To parse a JSON payload into an Order object, we use json.Unmarshal.

var order Order
if err := json.Unmarshal(data, &order); err != nil {
    return fmt.Errorf("parse order: %w", err)
}

fmt.Println(order)

Using json.Decoder

The encoding/json package exports json.Decoder, which provides more control over JSON parsing. Part of its interface is shown below.

type Decoder
    func NewDecoder(io.Reader) *Decoder
	func (*Decoder) Decode(interface{}) error

The following use of json.NewDecoder to parse a single JSON value is roughly equivalent to the prior use of json.Unmarshal.

var order Order
if err := json.NewDecoder(src).Decode(&order); err != nil {
    return fmt.Errorf("parse order: %w", err)
}

fmt.Println(order)

It’s roughly equivalent with one significant difference: the input is now an io.Reader instead of a []byte.

json.Unmarshal(data, &order)			// data is a []byte
json.NewDecoder(src).Decode(&order)		// src is an io.Reader

Parsing Newline Delimited JSON

json.Decoder can parse a JSON value from an io.Reader without reading its entire contents.
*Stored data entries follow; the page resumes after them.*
/-- The quarter whose reset closes the block window that an offset lies in (R311). -/
def windowQuarter (off : Nat) : Option Nat :=
  match blockAt off with
  | some (.xlt, q, _) => some q
  | some (.coh, q, _) => some q
  | some (.stn, q, _) => some q
  | some (.mov, q, _) => some q
  | some (.stk, x, _) => some (stackQuarter x)
  | some (.port, p, _) => some (portQuarter p)
  | _ => none

/-- Whether the window of an offset is closed: its quarter is under reset, or no firmware was verified and only GLB answers (R311,
Table 16-1 step 3). -/
def State.windowShut (s : State) (off : Nat) : Bool :=
  (match windowQuarter off with | some q => s.quarterDown q | none => false) ||
    (s.fld F.GLB_STAT_STEP == 3 && s.fld F.PWR_STATPIN_CODE == 14 && 0x100000 ≤ off)

/-- A read of configuration space: `rsp` holds its status and data, and RC fields clear (R4, R5, R412). -/
def State.cfgRead (s : State) (w : Writer) (off : Nat) : State :=
  let s := s.wakeFor w
  if s.heldReset then s
  else match regAt off with
    | .outside => s.respond .accessDenied
    | .unimplemented => s.respond (if s.windowShut off then .busy else .ok)
    | .reg r =>
      if s.windowShut off then s.respond .busy
      else if r.reg = .INTC_SRC_CFG ∧ srcReserved r.i then s.respond .accessDenied
      else
        let v := s.regView r
        let m := r.reg.mask (fun a => a == .rc)
        let s := if m = 0 then s else s.setReg r.reg (s.regVal r.reg r.inst r.i r.j &&& (2 ^ 64 - 1 - m)) r.inst r.i r.j
        s.respond .ok (BitVec.ofNat 64 v)

/-! ### Writes -/

/-- The next state of a command's effect. No command stops. -/
def resState (s : State) : Res → State
  | .next t => t
  | _ => s

/-- A write that is stored by the access types of the register's fields: RW and RWS store, W1C clears (R4). -/
def State.typedWrite (s : State) (r : RegRef) (v : Nat) : State :=
  let m := r.reg.mask accRW
  let c := r.reg.mask (fun a => a == .w1c)
  let old := s.regVal r.reg r.inst r.i r.j
  (s.setReg r.reg (((old &&& (2 ^ 64 - 1 - m)) ||| (v &&& m)) &&& (2 ^ 64 - 1 - s.clears r.reg c v r.inst r.i)) r.inst r.i r.j).respond .ok

def finOf (n a : Nat) (h : 0 < n := by decide) : Fin n := ⟨a % n, Nat.mod_lt _ h⟩

/-- Registers of check-value units that stand still while EN = 1 (R364). -/
def RegName.chkFixed (r : RegName) : Bool :=
  r == .CHK_SEL || r == .CHK_POLY || r == .CHK_INIT || r == .CHK_XOROUT || r == .CHK_RUN || r == .CHK_COUNT

/-- Whether `CHK_SEL` names a unit that exists (Table 14-7). -/
def chkSelOk (v : Nat) : Bool :=
  let i := F.CHK_SEL_IDX.of v
  match F.CHK_SEL_KIND.of v with
  | 0 => i < 324
  | 1 => i < 14
  | _ => i < 16

/-- A write changes what the writable fields of the register hold. -/
def State.changes (s : State) (r : RegRef) (v : Nat) : Bool := v &&& r.reg.mask accRW != s.regVal r.reg r.inst r.i r.j &&& r.reg.mask accRW

/-- The writes of registers without a row of their own that do more than store (the rules each names). -/
def State.specialWrite (s : State) (r : RegRef) (v : Nat) : State :=
  let p := r.inst
  let deny := s.respond .accessDenied
  match r.reg with
  | .XLT_SEG_BASE => if s.segV r.i r.j then deny else s.typedWrite r v
  | .XLT_SEG_LEN => if s.segV r.i r.j then deny else s.typedWrite r v
  | .XLT_SEG_HVA => if s.segV r.i r.j then deny else s.typedWrite r v
  | .XLT_VER_RGN_PG => if s.rgnV r.i then deny else s.typedWrite r v
  | .STK_CTL => ((s.typedWrite r v).fillStk p).settle
  | .STK_LAYOUT => s.writeLayout v
  | .SEC_DEBUG => s.writeDebug v
  | .SEC_CTX => if s.ctxV r.i then deny else s.typedWrite r v
  | .STN_LOOM_CTL => if s.loomState r.i ≠ 0 then deny else s.typedWrite r v
  | .STN_LOOM_IMG => if s.loomState r.i ≠ 0 then deny else s.typedWrite r v
  | .STN_LOOM_SEQT => if s.loomState r.i ≠ 0 then deny else s.typedWrite r v
  | .STN_LOOM_KEY => (s.setReg .STN_LOOM_KEY v 0 r.i).respond .ok
  | .PORT_ALLOW =>
    if F.PORT_ALLOW_BLOCK.of v = 1 ∧ F.PORT_ALLOW_KEY.of v % 64 ≠ 0 then deny else s.typedWrite r v
  | .PORT_GATE_BASE => if s.fld F.PORT_GATE_CTL_ACT p = r.i ∧ s.changes r v then deny else s.typedWrite r v
  | .PORT_GATE_LIST => if s.fld F.PORT_GATE_CTL_ACT p = r.i ∧ s.changes r v then deny else s.typedWrite r v
  | .PORT_GATE_CTL =>
    let f := if s.fld F.PORT_GATE_CTL_ACT p = 0 then F.PORT_GATE_CTL_LEN0 else F.PORT_GATE_CTL_LEN1
    if s.fld f p ≠ f.of v then deny
    else
      let s := s.typedWrite r v
      if F.PORT_GATE_CTL_PEND.of v = 1 ∧ !s.flag F.PORT_GATE_CTL_PEND p then (s.pendGates p).respond .ok else s
  | .HUB_RT_DEF => if s.verClosed r.i then deny else s.typedWrite r v
  | .HUB_TIME_CTL =>
    let src (x : Nat) : Nat := F.HUB_TIME_CTL_SRC.of x % 3
    let old := s.regVal .HUB_TIME_CTL
    let s := s.typedWrite r v
    if src old = src v then s
    else (({ s with time := { s.time with good := 0, bad := 0, sync := none } } : State).setLock false).respond .ok
  | .INTC_SRC_PEND =>
    let m := s.clears .INTC_SRC_PEND (2 ^ 64 - 1) v 0 r.i
    (s.setIntc { s.intc with pend := s.intc.pend &&& ~~~(BitVec.ofNat 1024 (m * 2 ^ (64 * r.i))) }).respond .ok
  | .CHK_SEL =>
    if s.flag F.CHK_CTL_EN 0 r.i ∨ !chkSelOk v ∨ (s.flag F.SEC_STAT_CONF ∧ v &&& RegName.CHK_SEL.mask accRW ≠ s.regVal .CHK_SEL 0 r.i) then deny
    else s.typedWrite r v
  | _ => if r.reg.chkFixed ∧ s.flag F.CHK_CTL_EN 0 r.i then deny else s.typedWrite r v

/-- A write that is invalid and changes nothing (the OP values that the field tables call so). -/
def nothing (w : Writer) (r : RegRef) (s : State) : Res := .next (s.regWrite w r.reg r.inst (fun s => s.respond .ok))

/-- A write that is refused. -/
def denied (w : Writer) (r : RegRef) (s : State) : Res := .next (s.regWrite w r.reg r.inst (fun s => s.respond .accessDenied))

/-- A write of a register of translation or versions that is a command. -/
def xltWrite (w : Writer) (r : RegRef) (v : BitVec 64) (s : State) : Res :=
  let n := v.toNat
  match r.reg with
  | .XLT_CTX_BIND => execXltCtxBindWrite w (finOf _ r.i) v s
  | .XLT_SEG_ATTR => execXltSegAttrWrite w (finOf _ r.i) (finOf _ r.j) v s
  | .XLT_EXT_OP => if F.XLT_EXT_OP_OP.of n = 0 then execExtRead w s else execExtWrite w s
  | .XLT_FLT_RESUME =>
    let f := BitVec.ofNat 16 (F.XLT_FLT_RESUME_FID.of n)
    match F.XLT_FLT_RESUME_ACTION.of n with
    | 0 => execResumeRetry w f s
    | 1 => execResumeFail w f s
    | _ => .next (s.regWrite w .XLT_FLT_RESUME 0 (fun s => (s.setRstat f.toNat 2 0).respond .ok))
  | .XLT_RVK_CMD =>
    let c := finOf _ (F.XLT_RVK_CMD_CTX.of n)
    let g := finOf _ (F.XLT_RVK_CMD_SEG.of n)
    let t := BitVec.ofNat 16 (F.XLT_RVK_CMD_TAG.of n)
    match F.XLT_RVK_CMD_TYPE.of n with
    | 0 => execRevokeUnmap w c g t s
    | 1 => execRevokeRemap w c g t s
    | 2 => execRevokeProtect w c g t s
    | 3 => execRevokeSegment w c g t s
    | 4 => execRevokeContext w c t s
    | _ => denied w r s
  | .XLT_VER_CMD =>
    let g := finOf _ (F.XLT_VER_CMD_REGION.of n)
    let k := finOf _ (F.XLT_VER_CMD_SLOT.of n)
    match F.XLT_VER_CMD_OP.of n, F.XLT_VER_CMD_P.of n with
    | 0, 0 => execForceClose w g k s
    | 1, 1 => execDiscardPendingSlot w g k s
    | 2, _ => execDestroyRegion w g s
    | _, _ => .next (s.regWrite w r.reg r.inst (fun s => s.verResult .accessDenied .ok))
  | .XLT_VER_RGN_ID => execXltVerRgnIdWrite w (finOf _ r.i) v s
  | .MOV_CH_CTX => execMovChCtxWrite w (finOf _ r.inst) (finOf _ r.i) v s
  | .MOV_CH_START => execMovChStart w (finOf _ r.inst) (finOf _ r.i) v s
  | .MOV_CH_CMD =>
    let q := finOf _ r.inst
    let k := finOf _ r.i
    match F.MOV_CH_CMD_OP.of n with
    | 0 => execMoverResume w q k s
    | 1 => execMoverRetry w q k s
    | 2 => execMoverStop w q k s
    | _ => nothing w r s
  | _ => .next (s.regWrite w r.reg r.inst (fun s => s.specialWrite r n))
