-- ==== Sys2Proof/Machine/Step.lean ====
section
/-!
DEFINITION. One step: the command at the front of the queue, with the queue's rest; on an empty queue one nanosecond passes (log 1).
-/
namespace Sys2Proof.Machine
open Sys2Proof

/-- One step of the block. -/
def step (s : State) : Host.Outcome State Fault Refusal :=
  match s.pending with
  | [] => .next s.tick
  | c :: rest => exec c { s with pending := rest }

/-- The command a word spells, put at the front of the queue; the state unchanged where the word spells none. -/
def State.withFetchWord (s : State) (nbits w : Nat) : State :=
  match decodeTableWord nbits w with
  | some c => { s with pending := c :: s.pending }
  | none => s

end Sys2Proof.Machine
end

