/-- MWR and MCALL are refused or copied per group entry, reports are added up, and a complete report leaves (R296, R297, R298). -/
def Obligations.MulticastRequestsAndReports : Prop :=
  (∀ (p : Port) (k : Packet) (s : State), (p.val, k) ∈ s.hub.delivered →
    let s1 : State := { s with hub := { s.hub with delivered := s.hub.delivered.erase (p.val, k) } }
    let e := (s.mcEntry (s.routeVer k.epoch).1 k.dstN).toNat
    let isGroup : Prop := k.dstN < 1024 ∧ e.testBit 15 = true
    let r0 : Report := ⟨0, k.dstN % 1024, p.val, k, some (bits k.w4.toNat 0 16), [], 0, 0, 0, 0, 0, s.now⟩
    ∀ c, (c = Instr.mwr p k ∧ k.typN = 0x60) ∨ (c = Instr.mcall p k ∧ k.typN = 0x61) →
      (k.hops = 0 → 2048 < k.lenN ∨ ¬isGroup → exec c s = .next (s1.refuse p.val k .accessDenied)) ∧
      (k.hops ≠ 0 → ¬isGroup → exec c s = .next (s1.sendReport { r0 with lost := 1 })) ∧
      (k.hops ≠ 0 → isGroup → ∀ q rid, s.freeRid = some rid → q < 14 → q ≠ p.val → (∀ b, b < 15 → e.testBit b = decide (b = q)) →
        (s.regVal .HUB_MC_FMASK 0 k.dstN).testBit q = false → s.portUp q = true →
        Config.vc5Room (smGet [] (s.link q).queues 501).length = true →
        ∃ t, exec c s = .next t.settle ∧ t.hub.reports = s.hub.reports ++ [{ r0 with rid := rid, wait := [q] }] ∧
          smGet [] (t.link q).queues 501 =
            smGet [] (s.link q).queues 501 ++ [⟨{ k with hops := k.hops + 1, w4 := BitVec.ofNat 64 rid }, s.now⟩] ∧
          s.linksBut t q ∧ t = { s1 with hub := { s1.hub with reports := t.hub.reports }, links := t.links })) ∧
  (∀ (p : Port) (k : Packet) (s : State), (k.typN ≠ 0x60 → exec (.mwr p k) s = .next s) ∧ (k.typN ≠ 0x61 → exec (.mcall p k) s = .next s) ∧
    (k.typN ≠ 0x62 → exec (.mrep p k) s = .next s)) ∧
  (∀ (p : Port) (k : Packet) (s : State), (p.val, k) ∈ s.hub.delivered → k.typN = 0x62 →
    let w1 := wordAt k.payload 8
    let w2 := wordAt k.payload 16
    let rid := wordAt k.payload 24 % 2 ^ 16
    ∃ t, exec (.mrep p k) s = .next t ∧ t = { s with hub := { s.hub with delivered := s.hub.delivered.erase (p.val, k), reports := t.hub.reports } } ∧
      t.hub.reports = s.hub.reports.map (fun r => if r.rid = rid ∧ p.val ∈ r.wait then
        { r with wait := r.wait.erase p.val, delivered := r.delivered + w1 % 2 ^ 32, fenced := r.fenced + w1 / 2 ^ 32,
                 lost := r.lost + w2 % 2 ^ 32, refused := r.refused + w2 / 2 ^ 32 } else r)) ∧
  (∀ (rid : Fin 1024) (s : State),
    (∀ r, s.hub.reports.find? (fun r => r.rid == rid.val) = some r → r.wait = [] → r.locals = 0 →
      exec (.multicastReportSend rid) s = .next (State.sendReport { s with hub := { s.hub with reports := s.hub.reports.erase r } } r)) ∧
    (∀ r, s.hub.reports.find? (fun r => r.rid == rid.val) = some r → r.wait ≠ [] ∨ r.locals ≠ 0 → exec (.multicastReportSend rid) s = .next s) ∧
    (s.hub.reports.find? (fun r => r.rid == rid.val) = Option.none → exec (.multicastReportSend rid) s = .next s)) ∧
  ∀ (rid : Fin 1024) (p : Port) (s : State),
    ∃ t, exec (.mcBranchTimeout rid p) s = .next t ∧ t = { s with hub := { s.hub with reports := t.hub.reports } } ∧
      t.hub.reports = s.hub.reports.map (fun r =>
        if r.rid = rid.val ∧ p.val ∈ r.wait ∧ r.since + max 1 (s.fld F.HUB_CTL_MC_TMO) * 10000 ≤ s.now then
          { r with wait := r.wait.erase p.val, lost := r.lost + 1 } else r)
Additionally, if the same decoder is read from multiple times, it parses consecutive JSON values from the io.Reader.

decoder := json.NewDecoder(src)

var o1 Order
if err := decoder.Decode(&o1); err != nil {
    return err
}

var o2 Order
if err := decoder.Decode(&o2); err != nil {
    return err
}

// ...

However, it’s unclear when we should stop reading. To help with that, json.Decoder includes the More() bool method, which reports whether there’s more JSON input available on the io.Reader.

type Decoder
    func (*Decoder) More() bool

With its help, we can use json.Decoder to parse Newline Delimited JSON like so.

decoder := json.NewDecoder(src)
for decoder.More() {
	var order Order
    if err := decoder.Decode(&order); err != nil {
    	return fmt.Errorf("parse order: %w", err)
    }

    fmt.Println(order)
}

Written on 2020-07-02.